Instagram Scraper API - Shopify Integration Guide

🎯 Overview

This API allows your Shopify app to fetch: - Instagram posts (photos or reels) from any public Instagram user on-demand - Google Reviews for any business with a Google Maps profile

The API automatically caches data to stay within free API limits: - Instagram: 24-hour cache (35 requests/day limit) - Google Reviews: 7-day cache (500 requests/month limit)

Base URL: https://scraper.capula.co

📡 API Endpoints

1. Instagram Scraping: `GET /api/scrape`

Fetch Instagram photos or reels for any username.

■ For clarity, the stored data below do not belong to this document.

/-- Settles O33: each micro-op's body comes to a filled buffer, a chunk, a wait or a failure, and `micro` answers from that. -/
theorem microOps : Obligations.MicroOps := by
  unfold Obligations.MicroOps
  intro s c d a f src rm ov co mx run pad im l n slot goes fails failsBy filled fillsAs fills A pA k hslot hrun hkind hstop
  have h : Transforms s c := ⟨hslot, hrun, hkind, hstop⟩
  have htag : (c.shape.getD 1 0).toNat % 2 ^ 16 = c.tag := by simp [Cmd.tag, bitsAt]
  refine ⟨exec_hnop h, exec_hloop h l n, exec_hcrc h a, ?hrd, exec_hrd_large h, ?elems, fun he => exec_elems_none h he,
    fun e r he hr => exec_hcvt_whole h he hr, fun e r he hr => exec_hqnt_whole h he hr, ?cvtTrap, fun e i he hr => exec_hqnt_trap h he hr,
    fun he => exec_values_none h he, ?unf, exec_hpak h, exec_hfold h, exec_hunfold_part h,
    fun us ha hu vs hv => exec_hunfold_whole h ha hu hv, fun us ha hu hn => exec_hunfold_bad h ha hu hn, ?hsh, exec_hwr_fails h, ?wr, ?lines, ?fifo,
    ?again, ?ends, Cmd.advance_straight, ?loops⟩
  case hrd => exact fun t bs p hrow hread hbs => exec_hrd_rows h hrow hread hbs
  case elems =>
    exact fun e he => ⟨exec_hfrm_whole h he, exec_hprm_whole h he, fun hrow => exec_hxps_whole h he hrow, fun hrow => exec_hxps_rows h he hrow⟩
  case cvtTrap => exact fun e i x he hx ht hb => exec_hcvt_trap h he (convAll_codes_trap hx ht hb)
  case unf =>
    intro blocks
    refine ⟨exec_hunf_part h, ?_, exec_hunf_bad h, ?_, ?_⟩
    · rintro hl hb rfl r hr
      exact exec_hunf_values h hl hb hr
    · rintro hl hb rfl i x vs traps hx ht hbef
      exact exec_hunf_trap h hl hb ((convAll_trap hx ht hbef 0).trans (congrArg _ (Nat.zero_add i)))
    · rintro hl hb rfl g hne hg
      exact exec_hunf_runs h hl hb hne hg
  case hsh =>
    exact ⟨exec_hhsh_none h, fun hb hl t c1 hr => exec_hhsh_next h hb hl hr,
      fun hb hl j s1 s2 c1 dg p hj hr hx hd hne => exec_hhsh_differs h hb hl hj hr hx hd hne⟩
  case wr =>
    intro hl hn rows wr
    exact ⟨fun t ht => exec_hwr_wait h hl hn ht, fun t c1 ht => ⟨exec_hwr_next h hl hn ht, wrOut_next hl ht⟩⟩
  case lines =>
    intro hto hl hn hat hstr n at' pieces hrows hap key hok v hv
    exact exec_hwr_lines h hl hn hto hstr hat hrows hap hok hv
  case fifo =>
    intro hto hl hn hsv hrec hwt hat fifo bound rows form
    have hbound (fb : Bool) : bound fb ↔ FifoBound s c fb := by
      simp only [bound, htag]
      rfl
    refine ⟨fun ha hb => ?_, fun fb hb hfirst => ?_⟩
    · exact exec_hwr_unbound h hl hn hto hsv (fifoFor_none hrec hwt (mt (hbound _).2 ha) (mt (hbound _).2 hb))
    · have hf := fifoFor_bound hrec hwt ((hbound fb).1 hb) (fun h => mt (hbound _).2 (hfirst h))
      exact ⟨fun g hform hg => exec_hwr_form h hl hn hto hsv hf hform hg,
        fun es hform he hroom => exec_hwr_codes h hl hn hto hsv hf hat hform he hroom⟩
  case again =>
    intro hr hr0
    rw [exec_endPass h, if_pos ⟨hr, hr0⟩]
  case ends =>
    intro hr
    rw [exec_endPass h, if_neg hr]
    refine ⟨fun hx => if_pos hx, fun hx hd => ?_, fun hx hd => ?_⟩
    · rw [if_neg (Nat.not_lt.2 hx), if_neg hd]
    · rw [if_neg (Nat.not_lt.2 hx), if_pos hd]
  case loops =>
    exact fun st en left r hl => ⟨Cmd.advance_body hl, Cmd.advance_round hl, Cmd.advance_over hl⟩

end Sys2Proof.Machine
end
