-- ==== Sys2Proof/Machine/StOut.lean ====
section
/-! DEFINITION. What the part sends, as a record of its outputs, newest first (the model's own field, log 4). -/

namespace Sys2Proof.Machine

/-- One output of the part. -/
inductive Out where
  | host (addr : Nat) (bytes : List (BitVec 8))            -- a write to host memory (R287)
  | msix (addr data : Nat)                                 -- an MSI-X message: address and data of its table entry (R287)
  | radio (port lane rate start : Nat) (frame : List (BitVec 8)) -- a frame on the air from FCTL on; start: first preamble bit, TAI ns
  | line (port : Nat) (frame : List (BitVec 8))            -- a line frame: FC bytes, then body
  | lineResp (port code : Nat) (bytes : List (BitVec 8))   -- a line RESPONSE (R117)
  | calPin (port : Nat) (level : Bool)                     -- LPn_CAL (R128)
  | mac (mac : Nat) (frame : List (BitVec 8))              -- an Ethernet frame
  | udp (mac dst : Nat) (bytes : List (BitVec 8))          -- a channel datagram to an address and port (R301, R303)
  | cas (port src dst mid : Nat) (m : Flit)                -- a Cascade message, its last flit sent
  | casWord (port kind arg seq arg2 : Nat)                 -- a Cascade link word (Table 14-3)
  | retry (link seq : Nat)                                 -- a fabric retry request (R15)
  | nand (ch tgt : Nat) (cmd row : List Nat) (col : Nat) (data : List (BitVec 8)) -- an ONFI command: opcodes, row as LUN, block, page (R210)
  | tap (bits : Nat)                                       -- a value captured for JTAG read-out (R456)
deriving DecidableEq, Repr

end Sys2Proof.Machine
end

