/-- DMA_COPY: copies memory between permitted addresses. -/
def engDmaCopy (t : Nat) (b : List Byte) (s : State) : EngOut :=
  let src := field b 0 8
  let dst := field b 8 8
  let len := field b 16 4
  if !zeros b 20 4 ∨ len % 8 ≠ 0 ∨ 65536 < len then .fail s stBadArg
  else if !s.bufOk t src len ∨ !s.bufOk t dst len then .fail s stAccessFault
  else match s.readBuf t src len with
  | .error e => .fail s e
  | .ok l => .ok (writeBuf t dst l s)

/-- MCC_START as an engine call. -/
def execMccStart (t : Fin 256) (pi : Fin 8) (rt ra : Fin 32) (s : State) : Result := .next (ecall t pi rt ra 0xE0 16 engMccStart s)

/-- MCC_STOP as an engine call. -/
def execMccStop (t : Fin 256) (pi : Fin 8) (rt ra : Fin 32) (s : State) : Result := .next (ecall t pi rt ra 0xE1 8 engMccStop s)

/-- DMA_COPY as an engine call. -/
def execDmaCopy (t : Fin 256) (pi : Fin 8) (rt ra : Fin 32) (s : State) : Result := .next (ecall t pi rt ra 0xE2 24 engDmaCopy s)

/-- Whether Table 9-16 lists a function. -/
def fnAssigned (fn : Nat) : Bool :=
  let last := [7, 4, 2, 5, 2, 2, 8, 9, 1, 1, 1, 3, 0, 4, 2]
  let g := fn / 16
  let k := fn % 16
  if g = 0 then decide (1 ≤ k ∧ k ≤ 7) else decide (g < 15) && decide (k ≤ last.getD g 0)

/-- ECALL_UNASSIGNED_FN: an ECALL of a function Table 9-16 does not list completes at once with BAD_FUNC (R266). -/
def execEcallUnassignedFn (t : Fin 256) (pi : Fin 8) (rt ra : Fin 32) (fn : BitVec 8) (s : State) : Result :=
  .next (if fnAssigned fn.toNat then s
    else ecallG (fun _ => true) true t pi rt ra fn.toNat 0 (fun _ _ s => .fail s stBadFunc) s)

end Sys2Proof.Machine
end

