/-! ## Totals and demand -/

/-- Adds to TOTAL[t][k] with the wrap rule of R160; 10^15 is subtracted as often as it takes, each time a step of WRAP (log 102). -/
def addTotal (t k amount : Nat) (r : LRec) (s : State) : LRec × State :=
  let i := 2 * t + k
  let tots := r.totals ++ List.replicate (16 - r.totals.length) 0
  let v := tots.getD i 0 + amount
  if v < 10 ^ 15 then ({ r with totals := setAt tots i v }, s)
  else
    let dm := r.demand ++ List.replicate (8 - r.demand.length) ({} : DemandE)
    let e := dm.getD t ({} : DemandE)
    let n := r.wrap + v / 10 ^ 15
    let r1 := { r with
      totals := setAt tots i (v % 10 ^ 15)
      wrap := min n 0xFFFF
      status := setIf (decide (0xFFFF < n)) lsWrapsat r.status
      demand := setAt dm t { e with dwrap := setBit e.dwrap k } }
    (r1, postNotice 0x0501 1 (le 4 r.mh ++ le 4 r.period ++ le 1 t ++ le 1 k) (count (kLdg 3) s))

/-- The demand of an interval of energy e under D and DROUND (R165). -/
def demandOf (k : Cal) (e : Nat) : Nat :=
  let d := max (calD k) 1
  let v := if calDround k = 1 then (e * 120 + d) / (2 * d) else e * 60 / d
  min v (2 ^ 48 - 1)

/-- Finalises the interval [a, b) with energy e and DFLAGS fl: the candidate replaces DEMAND only if strictly greater (R165). -/
def finalise (s : State) (a b e fl : Nat) (r : LRec) : LRec :=
  match s.ldg.live.calAt r.cal a with
  | none => r
  | some k =>
    let t := s.ldg.live.tariffAt r.cal a
    let dm := r.demand ++ List.replicate (8 - r.demand.length) ({} : DemandE)
    let old := dm.getD t ({} : DemandE)
    let v := demandOf k e
    let st := setIf (bitAt fl 7) lsShort r.status
    if old.dval < v then
      { r with status := st, demand := setAt dm t { old with dval := v, dtime := b - r.pstart, dflags := fl } }
    else { r with status := st, demand := dm }

/-- DFLAGS of an interval from SFLAGS and its SHORT mark: [7] SHORT, [6] PARTIAL, [5] REPEATED, [4] UNSYNCED. -/
def dflagsOf (sfl : Nat) (short : Bool) : Nat :=
  flag (short || bitAt sfl 0) * 128 + flag (bitAt sfl 3) * 64 + flag (bitAt sfl 1) * 32 + flag (bitAt sfl 2) * 16

/-! ## Opening and rolling forward (R176, R484) -/

/-- A new open record under calendar `cal` at T, as R176 step 3 and R484 open one. -/
def openRec (s : State) (mh cls cal period pstart lastbook : Nat) : LRec :=
  { cal := cal, cls := cls, mh := mh, period := period, pstart := pstart, lastbook := lastbook,
    status := setIf (!s.ldg.sealed) lsUnsealed (withRstate 0 1),
    totals := List.replicate 16 0, demand := List.replicate 8 ({} : DemandE) }

/-- Closes the open record with RSTATE r after finalising DACC, to the end of the open demand interval (R176 steps 1 and 2); `t` where its
calendar has no further boundary. -/
def closeRec (s : State) (m : Meter) (o : LRec) (t rst : Nat) : LRec :=
  let stop := (s.ldg.live.nextBoundary o.cal m.sh.dopen).getD t
  let part := decide (o.lastbook < stop)
  let fl := setIf part 6 (dflagsOf m.sh.sflags (s.shortAt o.cal m.sh.dopen stop))
  let o1 := if s.ldg.live.active o.cal then finalise s m.sh.dopen stop m.sh.dacc fl o else o
  { o1 with status := withRstate (setIf (part && s.ldg.live.active o.cal) lsPartial o1.status) rst }

/-- Directory calendar of an MH, which a record takes when it opens (R176). -/
def State.dirCal (s : State) (mh dflt : Nat) : Nat := match s.ing.dir.find mh with | some e => e.cal.toNat | none => dflt

/-- One boundary record acts on a meter (R176, R180): a set-back lowers LASTBOOK; a close of its calendar closes and reopens its record. -/
def rollOne (s : State) (b : BRec) (m : Meter) : Meter :=
  let m1 := { m with bnext := b.bseq + 1 }
  match m.opn with
  | none => m1
  | some o =>
    if bitAt b.flags bfStep then { m1 with opn := some { o with lastbook := min o.lastbook b.t } }
    else
      let mine := b.imask.getLsbD o.cal || b.smask.getLsbD o.cal || b.pmask.getLsbD o.cal
      let hold := mine && bitAt b.flags bfHoldover
      let repl := b.pmask.getLsbD o.cal && bitAt b.flags bfReplayed
      let o0 := { o with status := setIf repl lsReplayed (setIf hold lsHoldover o.status) }
      if b.pmask.getLsbD o.cal then
        let done := closeRec s m o0 b.t 2
        let cal := s.dirCal o.mh o.cal
        let live := s.ldg.live.active cal
        let per := if cal = o.cal then (o.period + 1) % 2 ^ 32 else s.ldg.live.period.get 0 cal
        let nw := openRec s o.mh o.cls cal (if live then per else 0) (if live then b.t else 0) o.lastbook
        { m1 with
          opn := some { nw with status := setIf repl lsReplayed nw.status }
          closed := (done :: m.closed).take s.ldg.nkeep, closes := m.closes + 1
          sh := { m.sh with dacc := 0, dopen := if live then b.t else 0, sflags := 0 } }
      else { m1 with opn := some o0 }

/-- A record opened under a calendar never activated takes PSTART and DOPEN at its first touch after ACT_T (R484). -/
def firstTouch (s : State) (m : Meter) : Meter :=
  match m.opn with
  | some o =>
    if o.pstart = 0 then
      match s.ldg.live.firstAct o.cal with
      | some f => { m with opn := some { o with pstart := f }, sh := { m.sh with dopen := f } }
      | none => m
    else m
  | none => m

/-- A meter rolled forward over boundary records (oldest first). -/
def rollOver (s : State) (bs : List BRec) (m : Meter) : Meter :=
  bs.foldl (fun m b => firstTouch s (rollOne s b m)) (firstTouch s m)

/-- The BSEQ of the newest STEP record whose step has been applied: every record up to it lies in the past (R180). -/
def stepBseq (log : List BRec) (waiting : Option (Nat × Nat × Nat)) : Nat :=
  match firstWhere (fun b => bitAt b.flags bfStep && (waiting.all fun w => decide (b.bseq ≠ w.2.2))) log with
  | some b => b.bseq
  | none => 0

/-- Boundary records of a log not yet applied to the meter, oldest first, with T before the decision instant in ns when one is given (R174). -/
def pendingBoundaries (log : List BRec) (waiting : Option (Nat × Nat × Nat)) (m : Meter) (before : Option Nat) : List BRec :=
  let past := stepBseq log waiting
  (log.filter fun b => decide (m.bnext ≤ b.bseq) && (waiting.all fun w => decide (b.bseq ≠ w.2.2)) &&
    (decide (b.bseq ≤ past) || match before with | some d => decide (b.t * 1000000000 < d) | none => true)).reverse
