/-- LAKE_HEALTH as an engine call. -/
def execLakeHealth (t : Fin 256) (pi : Fin 8) (rt ra : Fin 32) (s : State) : Result := .next (ecall t pi rt ra 0x61 16 engLakeHealth s)

/-- LAKE_MARK as an engine call. -/
def execLakeMark (t : Fin 256) (pi : Fin 8) (rt ra : Fin 32) (s : State) : Result := .next (ecall t pi rt ra 0x62 8 engLakeMark s)

/-- LAKE_LOG_READ as an engine call. -/
def execLakeLogRead (t : Fin 256) (pi : Fin 8) (rt ra : Fin 32) (s : State) : Result := .next (ecall t pi rt ra 0x63 32 engLakeLogRead s)

/-- LAKE_VOL_READ as an engine call. -/
def execLakeVolRead (t : Fin 256) (pi : Fin 8) (rt ra : Fin 32) (s : State) : Result := .next (ecall t pi rt ra 0x64 32 engLakeVolRead s)

/-- LAKE_VOL_WRITE as an engine call. -/
def execLakeVolWrite (t : Fin 256) (pi : Fin 8) (rt ra : Fin 32) (s : State) : Result := .next (ecall t pi rt ra 0x65 32 engLakeVolWrite s)

/-- LAKE_VOL_TRIM as an engine call. -/
def execLakeVolTrim (t : Fin 256) (pi : Fin 8) (rt ra : Fin 32) (s : State) : Result := .next (ecall t pi rt ra 0x66 16 engLakeVolTrim s)

/-- LAKE_GRANT as an engine call. -/
def execLakeGrant (t : Fin 256) (pi : Fin 8) (rt ra : Fin 32) (s : State) : Result := .next (ecall t pi rt ra 0x67 8 engLakeGrant s)

/-- LAKE_FORMAT as an engine call. -/
def execLakeFormat (t : Fin 256) (pi : Fin 8) (rt ra : Fin 32) (s : State) : Result := .next (ecall t pi rt ra 0x68 64 engLakeFormat s)

end Sys2Proof.Machine
end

2. Google Reviews: `GET /api/reviews`

Fetch Google Reviews for any business.

URL:

https://scraper.capula.co/api/scrape

📋 Request Parameters

Parameter	Required	Type	Default	Description
`username`	YES	string	-	Instagram username (without @)
`count`	No	integer	7	Number of posts to return (min: 1, max: 50)
`type`	No	string	`photos`	Type of media: `photos` or `reels`

📝 Examples

Example 1: Get 7 photos from @pascuccicoffee

GET https://scraper.capula.co/api/scrape?username=pascuccicoffee&count=7&type=photos

Example 2: Get 10 reels from @pascuccicoffee

GET https://scraper.capula.co/api/scrape?username=pascuccicoffee&count=10&type=reels

Example 3: Get 5 photos from @nike (default type is photos)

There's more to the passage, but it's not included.